## WORK ORDER
Return the records exactly, from the first line through the "(0x100005, fun s" line.

## EXERCISE DATA
/-- The derived objects that stand alone. -/
def objDerivedA : List (Nat × (State → List Byte)) := [
  (0x100001, fun _ => leBytes 2 0x1F2C),
  (0x100002, fun s => leBytes 2 (deviceId (dfld s .TILE_GRID f_TILE_GRID_MARKED))),
  (0x100003, fun s => leBytes 1 (dfld s .TILE_GRID f_TILE_GRID_GRADE)),
  (0x100004, fun s => leBytes 1 (dfld s .TILE_GRID f_TILE_GRID_MARKED)),
  (0x100005, fun s => leBytes 1 (dfld s .TILE_GRID f_TILE_GRID_OPTION)),
  (0x100006, fun s => leBytes 8 (fuseAt s (fuseSerial 0)).toNat ++ leBytes 8 (fuseAt s (fuseSerial 1)).toNat),
  (0x100007, fun _ => leBytes 1 Config.stepping.toNat),
  (0x100008, fun s => slotRead s (runningSlot s) 8 4),
  (0x100009, fun s => leBytes 1 (b2n (makerLock s) + 2 * b2n (dbgLock s))),
  (0x10000A, fun s => leBytes 8 (pilotNow s)),
  (0x200003, fun s => leBytes 2 (capNow s)),
  (0x201001, fun s => leBytes 2 (dfld s .PWR_MEAS f_PWR_MEAS_PEAK_1MS)),
  (0x201002, fun s => leBytes 2 (dfld s .PWR_MEAS f_PWR_MEAS_AVG_1S)),
  (0x201003, fun s => leBytes 2 (dfld s .PWR_MEAS f_PWR_MEAS_AVG_10S)),
  (0x202001, fun s => leBytes 1 (pst s f_PWR_STAT_DEGRADED)),
  (0x204002, fun s => leBytes 8 (regOf s (dk .TILE_DOM_FAIL0)).toNat ++ leBytes 1 (regOf s (dk .TILE_DOM_FAIL1)).toNat),
  (0x500002, fun s => leBytes 1 (runningSlot s)),
  (0x503001, fun s => leBytes 1 (b2n s.strapKeeper)),
  (0x602001, fun s => leBytes 4 s.jseq),
  (okJRN_ENTRY, fun s => (jrnHeld s (objNat s okJRN_READ)).getD (freeBytes s 6)),
  (0x700001, fun s => leBytes 4 (dfld s .EMB_STAT f_EMB_STAT_COUNT)),
  (okEMB_ENTRY, fun s => match embHeld s (objNat s okEMB_READ) with
    | some n => embEntry s n
    | none => freeBytes s 4),
  (okMAKER_LOCK, fun s => leBytes 4 (b2n (makerLock s))),
  (okDBG_LOCK, fun s => leBytes 4 (b2n (dbgLock s)))]

/-- The derived objects that come in rows. -/
def objDerivedB : List (Nat × (State → List Byte)) :=
  (List.range 16).map (fun n => (0x300001 + n, fun s => leBytes 2 (dfld s .PWR_TEMP f_PWR_TEMP_TEMP n)))
  ++ (List.range 16).map (fun n => (0x402003 + 256 * n, fun s => leBytes 1 (dfld s .WLP_STAT f_WLP_STAT_STATE n)))
  ++ (List.range 3).map (fun k => (0x501001 + 256 * k, fun s => leBytes 1 (slotStatus s k)))
  ++ (List.range 3).map (fun k => (0x501002 + 256 * k, fun s => slotRead s k 8 4))
  ++ (List.range 3).map (fun k => (0x501003 + 256 * k, fun s => sha384 (slotRead s k 0 4096)))
  ++ (List.range 8).map (fun i => (0x601101 + i, fun s => leBytes 8 (sessWord s (i + 1))))

/-- The value that a READ of an object returns. -/
def objRead (s : State) (k : Nat) : List Byte :=
  match (objDerivedA ++ objDerivedB).find? (fun e => e.1 == k) with
  | some e => e.2 s
  | none => objStored s k

/-- R632: a READ of an entry that is not held returns bytes that the spec does not state (assumption 4): how many words it draws. -/
def objDraws (s : State) (k : Nat) : Nat :=
  if k = okJRN_ENTRY ∧ (jrnHeld s (objNat s okJRN_READ)).isNone then 6
  else if k = okEMB_ENTRY ∧ (embHeld s (objNat s okEMB_READ)).isNone then 4
  else 0

/-! ### The journal (R626) -/

/-- Eight bytes that stand for a value in a journal entry. -/
def jrnValue (v : List Byte) : List Byte := if 8 < v.length then (sha256 v).take 8 else sliceZ v 0 8

/-- Who a journal entry names: role, port, CAN FD source and operator key slot. -/
structure JrnWho where
  role : Nat
  port : Nat
  src  : Nat
  slot : Nat

/-- R626: the device itself. -/
def jrnDevice : JrnWho := ⟨4, 3, 0, 0⟩

/-- A key object. -/
def isKeyObj (k : Nat) : Bool := decide (0x6000 ≤ k / 256 ∧ k / 256 ≤ 0x6002)

/-- The bytes of a journal entry but for its CRC. -/
def jrnBody (s : State) (w : JrnWho) (status k : Nat) (old new : List Byte) : List Byte :=
  let secret := isKeyObj k
  let digest := !secret && (decide (8 < old.length) || decide (8 < new.length))
  leBytes 4 s.jseq ++ leBytes 8 (pilotNow s) ++ leBytes 1 w.role ++ leBytes 1 w.port ++ leBytes 1 w.src ++ leBytes 1 status
    ++ leBytes 2 (k / 256) ++ leBytes 1 (k % 256) ++ leBytes 1 (b2n digest + 2 * b2n secret) ++ leBytes 1 w.slot ++ List.replicate 3 0
    ++ (if secret then List.replicate 16 0 else jrnValue old ++ jrnValue new) ++ List.replicate 4 0

/-- R626, R640: one entry, the oldest making room. -/
def jrnAdd (w : JrnWho) (status k : Nat) (old new : List Byte) : Act := fun s =>
  let b := jrnBody s w status k old new
  [.setJrn (((b ++ leBytes 4 (crc32c b)) :: s.jrn).take 1024), .setJseq ((s.jseq + 1) % 2 ^ 32)]

/-- R626: the writes that are not journaled: OFFSET, DATA, JRN_READ and EMB_READ. -/
def jrnExempt (k : Nat) : Bool := k == okOFFSET || k == okDATA || k == okJRN_READ || k == okEMB_READ

/-- R626: the device itself changes an object. -/
def objDevice (k : Nat) (v : List Byte) : Act := fun s =>
  let old := objStored s k
  if old = v then [] else seqA [objPut k v, jrnAdd jrnDevice 0 k old v] s

/-! ### The registers that objects load (R614, R655) -/

/-- A field of a register takes an object's value, by the register's own rule. -/
def capLatchObj (lo x : Nat) : Act :=
  pwrCapLatchWr .glovos (BitVec.ofNat 64 (x * 2 ^ lo)) (BitVec.ofNat 64 (0xFFFF * 2 ^ lo))

/-- PWR_THERM_CFG as it would be with the warning or the trip level replaced. -/
def thermWith (s : State) (k : Nat) (x : Nat) : W64 :=
  let f := if k = okWARN_T then f_PWR_THERM_CFG_WARN_T else f_PWR_THERM_CFG_TRIP_T
  fset (regOf s (dk .PWR_THERM_CFG)) f x

/-- R629: the register of 0x4000.sub: SYS_CHIP, SYS_SHAPE0, SYS_SHAPE1, SYS_PORT_MAP0 and 1, and its offset among the device registers. -/
def sysObjReg (sub : Nat) : RKey × Nat :=
  match sub with
  | 1 => (dk .SYS_CHIP, 0xC00000)
  | 2 => (dk .SYS_SHAPE0, 0xC00008)
  | 3 => (dk .SYS_SHAPE1, 0xC00010)
  | 4 => (dk .SYS_PORT_MAP 0, 0xC00018)
  | _ => (dk .SYS_PORT_MAP 1, 0xC00020)

/-- The object is one of 0x4000.01 to .05. -/
def isSysObj (k : Nat) : Bool := k / 256 == 0x4000

/-- What an object's value does to the register that its description names. -/
def objLoad (k : Nat) (v : List Byte) : Act := fun s =>
  let x := leNat v
  let n := k / 256 - 0x4020
  if k = okCAP_OPER then capLatchObj 0 x s
  else if k = okBRAKE_LEVEL then capLatchObj 48 x s
  else if k = okWARN_T ∨ k = okTRIP_T then pwrThermWr .glovos (thermWith s k x) allBits s
  else if k = okDOM_ACCEPT then
    seqA [effA [.reg (dk .TILE_DOM_ACCEPT0) (BitVec.ofNat 64 x), .reg (dk .TILE_DOM_ACCEPT1) (BitVec.ofNat 64 (x / 2 ^ 64))], pendingA] s
  else if isSysObj k then
    let r := sysObjReg (k % 256)
    nqWrite r.1 r.2 (BitVec.ofNat 64 x) allBits s
  else if k = okCAN_NODE then [.fld (dk .GLV_CAN_CFG) f_GLV_CAN_CFG_NODE x]
  else if k = okHELLO_S then [.fld (dk .GLV_CFG) f_GLV_CFG_HELLO_S x]
  else if k = okREJOIN n then [.fld (dk .WLP_CFG n) f_WLP_CFG_REJOIN_MS x]
  else if k = okEXPECT n then wlpExpectA n (BitVec.ofNat 64 x) allBits s
  else []

/-- R655: the plane's registers are written again from their objects. -/
def objRestore : Act := fun s =>
  eachA [okCAP_OPER, okBRAKE_LEVEL] (fun k s => objLoad k (objStored s k) s) s

/-- The plane writes both thermal levels together. -/
def thermRestore : Act := fun s =>
  let w := fset (fset (regOf s (dk .PWR_THERM_CFG)) f_PWR_THERM_CFG_WARN_T (objNat s okWARN_T)) f_PWR_THERM_CFG_TRIP_T (objNat s okTRIP_T)
  pwrThermWr .glovos w allBits s

/-! ### The objects' own rules (R628 to R634, R688 to R690) -/

def dsOK : Nat := 0x00
def dsNO_OBJECT : Nat := 0x01
def dsNO_SUB : Nat := 0x02
def dsACCESS : Nat := 0x03
def dsRIGHTS : Nat := 0x04
def dsLENGTH : Nat := 0x05
def dsRANGE : Nat := 0x06
def dsLIMIT : Nat := 0x07
def dsQUIESCE : Nat := 0x08
def dsAUTH : Nat := 0x09
def dsSEQ : Nat := 0x0A
def dsLOCKED : Nat := 0x0B
def dsBUSY : Nat := 0x0C
def dsLOCKOUT : Nat := 0x0D
def dsFLASH : Nat := 0x0E
def dsFORMAT : Nat := 0x0F
def dsNO_SESSION : Nat := 0x10

/-- R633, R634: the value that burns a lock. -/
def lockWord : Nat := 0x4C4F434B

/-- R688: the slot that TARGET names. -/
def dlTarget (s : State) : Nat := objNat s okTARGET

/-- R690: COMMIT 2 is accepted. -/
def switchOk (s : State) : Bool :=
  let k := dlTarget s
  slotStatus s k == 1 && sameFabric s k (runningSlot s) && k != 0

/-- R688: the outcome that the rules of DATA give. -/
def dataRule (s : State) (v : List Byte) : Nat :=
  let off := objNat s okOFFSET
  if slotSize < off + v.length ∨ slotStatus s (dlTarget s) ≠ 3 then dsRANGE
  else if s.imgErased ≤ (off + v.length - 1) / 65536 then dsBUSY
  else dsOK

/-- R630: a DOM_ACCEPT write names a domain that is neither failed nor accepted, or a bit that is none. -/
def domAcceptBad (s : State) (x : Nat) : Bool :=
  x / 2 ^ 68 != 0 || (List.range 68).any (fun d => bitOf x d && !bitOf (domSets s) d && !bitOf (domSets s) (68 + d))

/-- Orders 9 and 10 of R620 for a write of a value of the right length. -/
def objRule (s : State) (k : Nat) (v : List Byte) : Nat :=
  let x := leNat v
  let range := fun (ok : Bool) => if ok then dsOK else dsRANGE
  if k = okCAP_OPER then (if x < 400 then dsRANGE else if objNat s okCAP_CEILING < x then dsLIMIT else dsOK)
  else if k = okCAP_CEILING ∨ k = okBRAKE_LEVEL then range (!outside x 400 1500)
  else if k = okWARN_T ∨ k = okTRIP_T then
    let w := thermWith s k x
    let warn := temp16 (fget w f_PWR_THERM_CFG_WARN_T)
    let trip := temp16 (fget w f_PWR_THERM_CFG_TRIP_T)
    range (!(decide (trip ≤ warn) || decide (1920 < trip)))
  else if k = okDOM_ACCEPT then range (!domAcceptBad s x)
  else if isSysObj k then
    let r := (sysObjReg (k % 256)).1
    if wouldBe s r (BitVec.ofNat 64 x) allBits = regOf s r ∨ isQuiesced s then dsOK else dsQUIESCE
  else if k = okCAN_NODE then range (decide (x ≤ 126))
  else if k = okACTIVE_SLOT then range ((x == 1 || x == 2) && slotStatus s x == 1)
  else if k = okTARGET then range (decide (x ≤ 2) && x != runningSlot s)
  else if k = okOFFSET then range (x % 4 == 0 && decide (x < slotSize))
  else if k = okDATA then dataRule s v
  else if k = okCOMMIT then
    (if x ≠ 1 ∧ x ≠ 2 then dsRANGE
     else if s.imgCheck.isSome then dsBUSY
     else range (x == 1 || switchOk s))
  else if k = okJRN_READ then range (jrnHeld s x).isSome
  else if k = okEMB_READ then range (embHeld s x).isSome
  else if k = okMAKER_LOCK ∨ k = okDBG_LOCK then range (x == lockWord)
  else dsOK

## RESULT FOR THIS TASK
/-- The derived objects that stand alone. -/
def objDerivedA : List (Nat × (State → List Byte)) := [
  (0x100001, fun _ => leBytes 2 0x1F2C),
  (0x100002, fun s => leBytes 2 (deviceId (dfld s .TILE_GRID f_TILE_GRID_MARKED))),
  (0x100003, fun s => leBytes 1 (dfld s .TILE_GRID f_TILE_GRID_GRADE)),
  (0x100004, fun s => leBytes 1 (dfld s .TILE_GRID f_TILE_GRID_MARKED)),
  (0x100005, fun s => leBytes 1 (dfld s .TILE_GRID f_TILE_GRID_OPTION)),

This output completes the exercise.